Speaker
Description
Black Hole Perturbation Theory (BHPT) has been shown to be very successful in describing physical processes around BHs. In particular, the scattering of electromagnetic and gravitational waves (and other physical fields) and the so-called quasinormal mode (QNM) oscillations, the damped BH oscillations that dominate the ringdown phase of binary BH (BBH) coalescences.
A key feature of BHPT is that all the physically observable quantities can be obtained only in terms of (gauge-invariant) master functions that decouple the perturbative Einstein equations.
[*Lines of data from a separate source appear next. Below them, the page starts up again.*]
/-- Steps 1 to 6 of R87 with the flags range_low, range_high, temp_range and density. -/
def moistLaw (s : State) (c : Nat) (t : List Byte) (e : List Cx) (tg : Option F32) : MoistLaw :=
  let ov := regF s .mstCfg c 17 2
  let p := if ov = 0 then gtPrim t else ov
  let e1 := fSub (ePr e p) (fOfNat 1)
  let psi := fDiv (eSec e p) e1
  let m0 := fAdd (fAdd (gtF t 32) (fMul (gtF t 36) psi)) (fMul (fMul (gtF t 40) psi) psi)
  let est := fDiv e1 (fAdd (gtF t 44) (fMul (gtF t 48) m0))
  let ext := densOf s c
  let rho := ext.getD est
  let ref := gtF t 52
  let fDens := (regB s .mstCfg c 19 && ext.isNone) || fLt (fMul (fRat 15 100) ref) (fAbs (fSub rho ref))
  let m1 := fAdd m0 (fMul (gtF t 56) (fSub rho ref))
  match tg with
  | none => { rho := rho, m2 := 0#32, m := 0#32, flags := mFlag 6 fDens, hard := false }
  | some v =>
    let dt := fSub v (gtF t 60)
    let m2 := fAdd (fAdd m1 (fMul (gtF t 64) dt)) (fMul (fMul (gtF t 68) dt) (fSub m1 (gtF t 72)))
    let fit := mstFit s c
    let m := fAdd (fAdd (fMul fit.1 m2) fit.2) (fRat (regI s .mstProc c 16 16) 100)
    let lo := gtF t 24
    let hi := gtF t 28
    { rho := rho, m2 := m2, m := m,
      flags := mFlag 6 fDens ||| mFlag 3 (fLt m lo) ||| mFlag 4 (fLt hi m) |||
               mFlag 5 (fLt v (gtF t 76) || fLt (gtF t 80) v),
      hard := fLt m (fSub lo (fOfNat 3)) || fLt (fAdd hi (fOfNat 5)) m }

/-- The frozen flag (R91). -/
def frozenFlag (s : State) (c : Nat) (e : List Cx) (tg : Option F32) : Bool :=
  let e120 := ePr e 3
  let d := fDiv (fSub (ePr e 0) e120) (fSub e120 (fOfNat 1))
  (match tg with | some v => fLt v (fNeg (fOfNat 1)) | none => false) || (fLe (fOfNat 2) e120 && fLt d (frozenDisp s c))

/-- The fouled latch after a set (R91): (a) an uncovered interval of 2.0 s, (b) the ratio in every set for 10 s; set when a condition
begins to hold, cleared by a later clean interval while (b) does not hold. -/
def foulStep (s : State) (c : Nat) (x : MoistCh) (stamp : Nat) (e : List Cx) (unc : Bool) : MoistCh :=
  let at_ := if unc then some (x.uncAt.getD stamp) else none
  let sum := if unc then fAdd (if x.uncAt.isSome then x.uncSum else 0#32) (ePr e 2) else 0#32
  let n := if unc then (if x.uncAt.isSome then x.uncN else 0) + 1 else 0
  let long := match at_ with | some a => decide (2000000000 ≤ stamp + setNs - a) | none => false
  let mean := fDiv sum (fOfNat n)
  let a := long && fLt (foulAir s c) mean
  let high := fLt (foulRatio s c) (fDiv (eSec e 0) (eSec e 2))
  let rAt := if high then some (x.ratioAt.getD stamp) else none
  let b := match rAt with | some r => decide (10000000000 ≤ stamp + setNs - r) | none => false
  let set := (a && !x.condA) || (b && !x.condB)
  let mine := unc && (x.uncLatched || (a && !x.condA))
  let clear := long && !mine && fLe mean (foulAirClear s c) && !b
  { x with uncAt := at_, uncSum := sum, uncN := n, ratioAt := rAt, condA := a, condB := b, uncLatched := mine,
           fouled := set || (x.fouled && !clear) }

/-- Flags of class INVALID and of class DEGRADED (R91). -/
def invalidMask : BitVec 16 := 0x3F03#16
def degradedMask : BitVec 16 := 0x80FC#16

/-- Quality of a set from its flags (R91). -/
def setQuality (f : BitVec 16) (hard : Bool) : Quality :=
  if f &&& invalidMask != 0#16 || hard then .invalid else if f &&& degradedMask != 0#16 then .degraded else .good

/-- The store that a set delivered at t takes, and the table (R94). -/
def calAt (x : MoistCh) (t : Nat) : Option CalStore := if t < x.calFrom then x.calPrev else x.cal
def tableAt (s : State) (c t : Nat) : Nat := if t < (chanOf s c).tabFrom then (chanOf s c).tabPrev else regF s .mstCfg c 4 6

/-- Everything MOIST_PROC computes from one set (R82 to R92), and the channel with its fouled latch. -/
def processSet (s : State) (c t : Nat) (m : SetRec) : MoistCh × SetRes :=
  let x := chanOf s c
  let ks := refFactors s m
  let gc := gammaC ks m
  let k := calAt x t
  let tab := grainOf s (tableAt s c t)
  let okTab := gtValid tab
  let tg := grainTemp s m
  let rfSet := m.flags.toNat.testBit 0 || m.flags.toNat.testBit 1 || ks.any (fun v => Cx.gt (Cx.sub v Cx.one) (fRat 20 100))
  let base := tg.2.2 ||| mFlag 10 k.isNone ||| mFlag 11 (!okTab) ||| mFlag 13 (m.flags.toNat.testBit 5) |||
              mFlag 14 (m.flags.toNat.testBit 4)
  match k with
  | none =>
    let f := base ||| mFlag 9 rfSet ||| mFlag 2 x.fouled
    (x, { stamp := m.stamp, coord := m.coord, m2 := 0#32, m := 0#32, tg := tg.1, rho := 0#32, gammaC := gc, eps := [],
          q := setQuality f false, flags := f })
  | some cal =>
    let gs := (upTo 4).map (fun f => gammaProbe cal f (cxAt gc f))
    let e := (upTo 4).map (fun f => epsOf (mstC0 s c) (mstCf s c k) f (cxAt gs f))
    let unc := fLt (ePr e 2) (uncoverEps s c)
    let y := foulStep s c x m.stamp e unc
    let rf := rfSet || gs.any (fun g => Cx.gt g (fRat 102 100))
    let l := if okTab then moistLaw s c tab e tg.2.1 else { rho := 0#32, m2 := 0#32, m := 0#32, flags := 0#16, hard := false }
    let f := base ||| mFlag 9 rf ||| mFlag 0 unc ||| mFlag 1 (frozenFlag s c e tg.2.1) ||| mFlag 2 y.fouled ||| l.flags
    (y, { stamp := m.stamp, coord := m.coord, m2 := l.m2, m := l.m, tg := tg.1, rho := l.rho, gammaC := gc, eps := e,
          q := setQuality f l.hard, flags := f })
In this talk, I will argue that, in the Schwarzschild case, this fact is connected to an underlying Darboux covariance structure of the space of master functions and equations.
Beyond this, one can deform the time-independent Schroedinger-type master equations along the flow of the completely integrable Korteweg–de Vries (KdV) hierarchy. This integrable structure generates an infinite tower of conserved quantities, the KdV integrals, which fully determine scattering amplitudes through a classical moment problem. In this way, integrability provides a new organizing principle for the perturbative dynamics of BHs.
Finally, I will discuss the additional integrability structures that appear and the important role that they can play in getting a deeper understanding of the general dynamics of BHs and what are the prospects of using these methods in the BBH problem.